Além disso, a proposta traz de volta a abstinência como objetivo do tratamento da dependência, quando as políticas mais modernas voltadas ao tratamento de saúde de usuários estão focadas na redução de danos e investimentos nas determinantes do sofrimento psíquico que empurra as pessoas para o uso excessivo de drogas e ao rompimento de laços afetivos e familiares.
E ao estimular as comunidades terapêuticas, que já existem e recebem recursos públicos, inserindo-as no Sistema Nacional de Políticas Públicas sobre Drogas (Sisnad), possibilita que esse setor dominado por igrejas evangélicas possa vir a influir nas políticas para o setor como forma de garantir reserva de mercado.
Criminalização
Apesar das medidas ultrapassadas, baseadas mais em aspectos morais e religiosos do que comportamentais e científicos, o PLC 37 não pode ser considerado um total retrocesso quando comparado à legislação em vigor. “A atual Lei de Drogas também é muito ruim ao criminalizar o que a sociedade tolera”, explica Maronna, lembrando o elo com o aumento no número de prisões no Brasil.

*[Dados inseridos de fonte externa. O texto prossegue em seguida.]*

-- ==== Sys2Proof/Tests/Slice0.lean ====
section
/-! SUPPORT. Tests: the well-formedness checks, every constructor's decoding from a word written out bit by bit from
spec/30_encoding.md R75, one-step vectors of spec/95_test_vectors.md (each names its vector), and for every statement with
hypotheses a state and operands that meet them. -/

namespace Sys2Proof.Machine

/-! ## Well-formedness: each check refuses an ill-formed term -/

theorem test_wellFormed_addi : (Instr.addi 1 1 0b011111).wellFormed = false ∧ (Instr.addi 1 1 0b111111).wellFormed = true := by
  decide

theorem test_wellFormed_andi : (Instr.andi 2 3 0b010000).wellFormed = false ∧ (Instr.andi 2 3 0b110000).wellFormed = true := by
  decide

/-! ## Decoding: the words are written from the layouts of R75 and the codes of R78 to R81 -/

theorem test_decode_branch :
    decode 0b0000000101010101 = .nop ∧ decode 0b0000001000000010 = .brp 2 ∧
    decode 0b0000010000000011 = .brz 3 ∧ decode 0b0000011000000101 = .brzp 5 ∧
    decode 0b0000100111111110 = .brn 0b111111110 ∧ decode 0b0000101000010000 = .brnp 16 ∧
    decode 0b0000110000010000 = .brnz 16 ∧ decode 0b0000111111111111 = .brnzp 0b111111111 := by decide

theorem test_decode_arithmetic :
    decode 0b0001011001000010 = .add 3 1 2 ∧ decode 0b0001011001001010 = .mul 3 1 2 ∧
    decode 0b0001011001010010 = .sub 3 1 2 ∧ decode 0b0001011001011010 = .div 3 1 2 ∧
    decode 0b0001001001100011 = .addi 1 1 0b100011 ∧ decode 0b0001001001111011 = .addi 1 1 0b111011 := by decide

theorem test_decode_compare :
    decode 0b0010001000000010 = .cmp 1 2 ∧ decode 0b0010001001111010 = .cmp 1 2 ∧
    decode 0b0010001010000010 = .cmpu 1 2 ∧ decode 0b0010001101111111 = .cmpi 1 0b111111 ∧
    decode 0b0010001110100000 = .cmpiu 1 0b100000 := by decide

theorem test_decode_subroutine :
    decode 0b0100011111000010 = .jsrr 7 2 ∧ decode 0b0100110000000000 = .jsr 0b10000000000 := by decide

theorem test_decode_logical :
    decode 0b0101011001000010 = .and 3 1 2 ∧ decode 0b0101011001001111 = .not 3 1 ∧
    decode 0b0101011001010010 = .or 3 1 2 ∧ decode 0b0101011001011010 = .xor 3 1 2 ∧
    decode 0b0101010011110000 = .andi 2 3 0b110000 := by decide

theorem test_decode_load_store :
    decode 0b0110011010111111 = .ldr 3 2 0b111111 ∧ decode 0b0111011010000101 = .str 3 2 5 := by decide

theorem test_decode_constant :
    decode 0b1001100100000000 = .const 4 0b100000000 ∧ decode 0b1101010110000000 = .hiconst 2 0x80 ∧
    decode 0b1101010010000000 = .hiconst 2 0x80 := by decide

theorem test_decode_shift :
    decode 0b1010011001001111 = .sll 3 1 15 ∧ decode 0b1010011001010100 = .sra 3 1 4 ∧
    decode 0b1010011001101111 = .srl 3 1 15 ∧ decode 0b1010011001111010 = .mod 3 1 2 := by decide

theorem test_decode_jump :
    decode 0b1100000101111110 = .jmpr 5 0b111110 ∧ decode 0b1100111011111011 = .jmp 0b11011111011 := by decide

theorem test_decode_trap :
    decode 0b1000111111111111 = .rti ∧ decode 0b1111111110101011 = .trap 0xAB ∧
    decode 0b0011111111111111 = .undefOp3 ∧ decode 0b1011000100100011 = .undefOp11 ∧
    decode 0b1110000000000000 = .undefOp14 := by decide

theorem test_encode_words :
    encode (.add 3 1 2) = 0x1642 ∧ encode (.cmpiu 1 63) = 0x23BF ∧ encode (.jsrr 5 0) = 0x4140 ∧
    encode (.ldr 3 2 0b111111) = 0x66BF ∧ encode (.hiconst 2 0x80) = 0xD480 ∧ encode (.trap 0xAB) = 0xF0AB := by decide

theorem test_decodeTableWord :
    decodeTableWord 16 0xF0AB = some (.trap 0xAB) ∧ decodeTableWord 32 0xF0AB = none := by decide

/-! ## Assembly text: the source's three lines (R85), and an unassigned opcode -/

theorem test_assembly_source :
    assembly defaultParams (decode 0x9005) = some "CONST R0, #5" ∧
    assembly defaultParams (decode 0x9203) = some "CONST R1, #3" ∧
    assembly defaultParams (decode 0x1401) = some "ADD R2, R0, R1" ∧
    assembly defaultParams (decode 0xB123) = none := by decide

theorem test_assembly_immediate :
    assembly defaultParams (decode 0x127F) = some "ADD R1, R1, #-1" ∧
    assembly defaultParams (decode 0x41C2) = some "JSRR R7, #2" := by decide

/-! ## One step -/

/-- A running core at 0x8200 with the instruction word there. -/
def boot (regs : Vector Word 8) (status : Word) (insn : Nat) : State :=
  State.withFetchWord { State.reset with regs := regs, status := status } 16 insn

/-- `x[r]`, `status` and `pc` after one step. -/
def seen (r : RegIdx) (s : State) : Option (Word × Word × Word) :=
  match step s with
  | .next t => some (readReg t r, t.status, t.pc)
  | .fault _ => none
  | .refused _ => none

/-- The snapshot after one step. -/
def seenSig (s : State) : Option Signals :=
  match step s with
  | .next t => some t.sig
  | .fault _ => none
  | .refused _ => none

/-- The word at `a` after one step. -/
def seenMem (a : Word) (s : State) : Option Word :=
  match step s with
  | .next t => some (memRead t a)
  | .fault _ => none
  | .refused _ => none

/-- V-AR-1. -/
theorem test_add : seen 3 (boot #v[0, 0x7FFF, 1, 0, 0, 0, 0, 0] 0 0x1642) = some (0x8000, 4, 0x8201) := by decide
/-- V-AR-1, the snapshot. -/
theorem test_add_sig : seenSig (boot #v[0, 0x7FFF, 1, 0, 0, 0, 0, 0] 0 0x1642) =
    some ⟨true, 3, 0x8000, true, 4, false, 0, 0⟩ := by decide
/-- V-AR-4. -/
theorem test_mul_low_half : seen 3 (boot #v[0, 0x100, 0x100, 0, 0, 0, 0, 0] 0 0x164A) = some (0, 2, 0x8201) := by decide
/-- V-AR-7. -/
theorem test_mul_negative : seen 3 (boot #v[0, 0xFFFD, 5, 0, 0, 0, 0, 0] 0 0x164A) = some (0xFFF1, 4, 0x8201) := by decide
/-- V-AR-8. -/
theorem test_sub : seen 3 (boot #v[0, 0x8000, 1, 0, 0, 0, 0, 0] 0 0x1652) = some (0x7FFF, 1, 0x8201) := by decide
/-- V-AR-10, signed. -/
theorem test_div_signed : seen 3 (boot #v[0, 0xFFF9, 2, 0, 0, 0, 0, 0] 0 0x165A) = some (0xFFFD, 4, 0x8201) := by decide
/-- V-AR-13, unsigned. -/
theorem test_div_unsigned :
    seen 3 { boot #v[0, 0x8000, 0xFFFF, 0, 0, 0, 0, 0] 0 0x165A with params := ⟨.six, .unsigned, true⟩ }
      = some (0, 2, 0x8201) := by decide
/-- V-AR-18, width 6. -/
theorem test_addi_six : seen 1 (boot #v[0, 0x40, 0, 0, 0, 0, 0, 0] 0 0x1263) = some (0x23, 1, 0x8201) := by decide
/-- V-AR-18, width 5. -/
theorem test_addi_five :
    seen 1 { boot #v[0, 0x40, 0, 0, 0, 0, 0, 0] 0 0x1263 with params := ⟨.five, .signed, true⟩ }
      = some (0x43, 1, 0x8201) := by decide
/-- V-LG-1. -/
theorem test_and : seen 3 (boot #v[0, 0xFF, 0xF0F, 0, 0, 0, 0, 0] 0 0x5642) = some (0xF, 1, 0x8201) := by decide
/-- V-LG-5. -/
theorem test_not : seen 3 (boot #v[0, 0x5555, 0, 0, 0, 0, 0, 0x1234] 0 0x564F) = some (0xAAAA, 4, 0x8201) := by decide
/-- V-LG-6. -/
theorem test_or : seen 3 (boot #v[0, 0x1200, 0x34, 0, 0, 0, 0, 0] 0 0x5652) = some (0x1234, 1, 0x8201) := by decide
/-- V-LG-8. -/
theorem test_xor : seen 3 (boot #v[0, 0xFFFF, 0xFF, 0, 0, 0, 0, 0] 0 0x565A) = some (0xFF00, 4, 0x8201) := by decide
/-- V-LG-12, width 6. -/
theorem test_andi_six : seen 3 (boot #v[0, 0xFFFF, 0, 0, 0, 0, 0, 0] 0 0x5663) = some (0xFFE3, 4, 0x8201) := by decide
/-- V-LG-12, width 5. -/
theorem test_andi_five :
    seen 3 { boot #v[0, 0xFFFF, 0, 0, 0, 0, 0, 0] 0 0x5663 with params := ⟨.five, .signed, true⟩ }
      = some (3, 1, 0x8201) := by decide
/-- V-SH-3. -/
theorem test_sll : seen 3 (boot #v[0, 0x8001, 0, 0, 0, 0, 0, 0] 0 0xA641) = some (2, 1, 0x8201) := by decide
/-- V-SH-5. -/
theorem test_sra : seen 3 (boot #v[0, 0x8000, 0, 0, 0, 0, 0, 0] 0 0xA65F) = some (0xFFFF, 4, 0x8201) := by decide
/-- V-SH-8. -/
theorem test_srl : seen 3 (boot #v[0, 0x8000, 0, 0, 0, 0, 0, 0] 0 0xA66F) = some (1, 1, 0x8201) := by decide
/-- V-SH-12. -/
theorem test_mod_signed : seen 3 (boot #v[0, 0xFFF9, 0xFFFE, 0, 0, 0, 0, 0] 0 0xA672) = some (0xFFFF, 4, 0x8201) := by decide
/-- V-SH-14 (L1-3). -/
theorem test_mod_zero : seen 3 (boot #v[0, 7, 0, 0, 0, 0, 0, 0] 0 0xA672) = some (0, 2, 0x8201) := by decide
/-- V-CM-2. -/
theorem test_cmp_exact : seen 1 (boot #v[0, 0x7FFF, 0x8000, 0, 0, 0, 0, 0] 8 0x2202) = some (0x7FFF, 9, 0x8201) := by decide
/-- V-CM-3. -/
theorem test_cmpu : seen 1 (boot #v[0, 0x7FFF, 0x8000, 0, 0, 0, 0, 0] 8 0x2282) = some (0x7FFF, 0xC, 0x8201) := by decide
/-- V-CM-11. -/
theorem test_cmpi : seen 1 (boot #v[0, 0xFFE0, 0, 0, 0, 0, 0, 0] 8 0x2320) = some (0xFFE0, 0xA, 0x8201) := by decide
/-- V-CM-16. -/
theorem test_cmpiu : seen 1 (boot #v[0, 0xFFE0, 0, 0, 0, 0, 0, 0] 8 0x23A0) = some (0xFFE0, 9, 0x8201) := by decide
/-- V-CN-4. -/
theorem test_const : seen 0 (boot #v[0, 0, 0, 0, 0, 0, 0, 0] 0 0x9100) = some (0xFF00, 4, 0x8201) := by decide
/-- V-CN-10. -/
theorem test_hiconst : seen 2 (boot #v[0, 0, 0x1234, 0, 0, 0, 0, 0] 0 0xD580) = some (0x8034, 4, 0x8201) := by decide
/-- Taken table of section L2, condition 0, P set. -/
theorem test_nop : seen 0 (boot #v[0, 0, 0, 0, 0, 0, 0, 0] 1 0x0010) = some (0, 1, 0x8201) := by decide
/-- V-BR-1. -/
theorem test_brp : seen 0 (boot #v[0, 0, 0, 0, 0, 0, 0, 0] 1 0x0202) = some (0, 1, 0x8203) := by decide
/-- V-BR-2. -/
theorem test_brz : seen 0 (boot #v[0, 0, 0, 0, 0, 0, 0, 0] 1 0x0403) = some (0, 1, 0x8201) := by decide
/-- R193's example. -/
theorem test_brzp : seen 0 (boot #v[0, 0, 0, 0, 0, 0, 0, 0] 2 0x0605) = some (0, 2, 0x8206) := by decide
/-- Taken table of section L2, condition 4, N set. -/
theorem test_brn : seen 0 (boot #v[0, 0, 0, 0, 0, 0, 0, 0] 4 0x0810) = some (0, 4, 0x8211) := by decide
/-- R195's example. -/
theorem test_brnp : seen 0 (boot #v[0, 0, 0, 0, 0, 0, 0, 0] 2 0x0A10) = some (0, 2, 0x8201) := by decide
/-- R196's example. -/
theorem test_brnz : seen 0 (boot #v[0, 0, 0, 0, 0, 0, 0, 0] 4 0x0C10) = some (0, 4, 0x8211) := by decide
/-- V-BR-4, no flag set. -/
theorem test_brnzp : seen 0 (boot #v[0, 0, 0, 0, 0, 0, 0, 0] 0 0x0F00) = some (0, 0, 0x8101) := by decide
/-- V-JP-3. -/
theorem test_jsr : seen 7 (boot #v[0, 0, 0, 0, 0, 0, 0, 0] 0 0x4C00) = some (0x8201, 4, 0x7E01) := by decide
/-- V-JP-10: the link is written before the target is read. -/
theorem test_jsrr_link : seen 7 (boot #v[0, 0, 0, 0, 0, 0, 0, 0x1234] 0 0x41C2) = some (0x8201, 4, 0x8203) := by decide
/-- V-JP-13. -/
theorem test_jsrr_wraps : seen 7 (boot #v[0, 0x10, 0, 0, 0, 0, 0, 0] 0 0x4060) = some (0x8201, 4, 0xFFF0) := by decide
/-- V-JP-17. -/
theorem test_jmp : seen 0 (boot #v[0, 0, 0, 0, 0, 0, 0, 0] 0 0xCBFF) = some (0, 0, 0x8600) := by decide
/-- V-JP-21. -/
theorem test_jmpr : seen 1 (boot #v[0, 0xFFFF, 0, 0, 0, 0, 0, 0] 0 0xC041) = some (0xFFFF, 0, 0) := by decide
/-- V-MM-1. -/
theorem test_ldr : seenSig (placeWord (boot #v[0, 0, 0x4001, 0, 0, 0, 0, 0] 0 0x66BF) 0x4000 0x8001) =
    some ⟨true, 3, 0x8001, true, 4, false, 0x4000, 0x8001⟩ := by decide
/-- V-MM-4: the base is read before it is overwritten. -/
theorem test_ldr_base : seen 2 (placeWord (boot #v[0, 0, 0x4000, 0, 0, 0, 0, 0] 0 0x6480) 0x4000 0x7FFF) =
    some (0x7FFF, 1, 0x8201) := by decide
/-- V-MM-6: the address wraps. -/
theorem test_str : seenMem 0xFFFF (boot #v[0, 0, 0xBEEF, 0, 0, 0, 0, 0] 0 0x747F) = some 0xBEEF := by decide
/-- V-MM-5, the snapshot. -/
theorem test_str_sig : seenSig (boot #v[0, 0, 0x4000, 0x1234, 0, 0, 0, 0] 0 0x7685) =
    some ⟨false, 0, 0, false, 0, true, 0x4005, 0x1234⟩ := by decide
/-- L1-5. -/
theorem test_trap : seen 7 (boot #v[0, 0, 0, 0, 0, 0, 0, 0] 0 0xF0AB) = some (0x8201, 0xC, 0x80AB) := by decide
/-- L1-5, `TRAP_SETS_FLAGS` false. -/
theorem test_trap_keeps_flags :
    seen 7 { boot #v[0, 0, 0, 0, 0, 0, 0, 0] 0 0xF0AB with params := ⟨.six, .signed, false⟩ }
      = some (0x8201, 8, 0x80AB) := by decide
/-- V-TR-8. -/
theorem test_rti : seen 7 (boot #v[0, 0, 0, 0, 0, 0, 0, 0x123] 0xC 0x8FFF) = some (0x123, 0, 0x123) := by decide
/-- V-UD-2, V-UD-3, V-UD-4. -/
theorem test_undefOp3 : seen 1 (boot #v[0, 5, 0, 0, 0, 0, 0, 0] 0xC 0x3FFF) = some (5, 0xC, 0x8201) := by decide
theorem test_undefOp11 : seen 1 (boot #v[0, 5, 0, 0, 0, 0, 0, 0] 0xC 0xB123) = some (5, 0xC, 0x8201) := by decide
theorem test_undefOp14 : seen 1 (boot #v[0, 5, 0, 0, 0, 0, 0, 0] 0xC 0xEFFF) = some (5, 0xC, 0x8201) := by decide
/-- L1-7: the sentinel's word is not executed and no record is put out. -/
theorem test_sentinel :
    (match step (State.withFetchWord { State.reset with pc := 0x80FF } 16 0x9005) with
      | .next t => t.halted && t.trace == [] && t.pc == 0x80FF && readReg t 0 == 0
      | .fault _ => false
      | .refused _ => false) = true := by decide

Em 2017, a população carcerária brasileira foi a terceira maior do mundo.
Para o especialista, o caminho é no sentido oposto: descriminalização das drogas com práticas de redução de danos relacionados ao uso de drogas por pessoas que não podem, não conseguem ou não querem parar de consumi-las. Isso requer o cuidado da pessoa em liberdade e o respeito à autonomia.
A melhora da qualidade de vida, das relações sociais e o próprio entendimento dos efeitos da droga e de seus possíveis prejuízos são considerados ganhos terapêuticos. Exemplo bem sucedido foi o programa De Braços Abertos, criado em São Paulo pelo ex-prefeito Fernando Haddad (PT).
“Vejo com muita preocupação o processo que transformou uma agenda em bandeira política, baseada no discurso de ódio. A legislação penal já é dura com a intervenção penal que se dá. Com a redução no campo das democracias, com decreto elogiando a letalidade da polícia, o uso excessivo das forças, é o abandono da racionalidade.”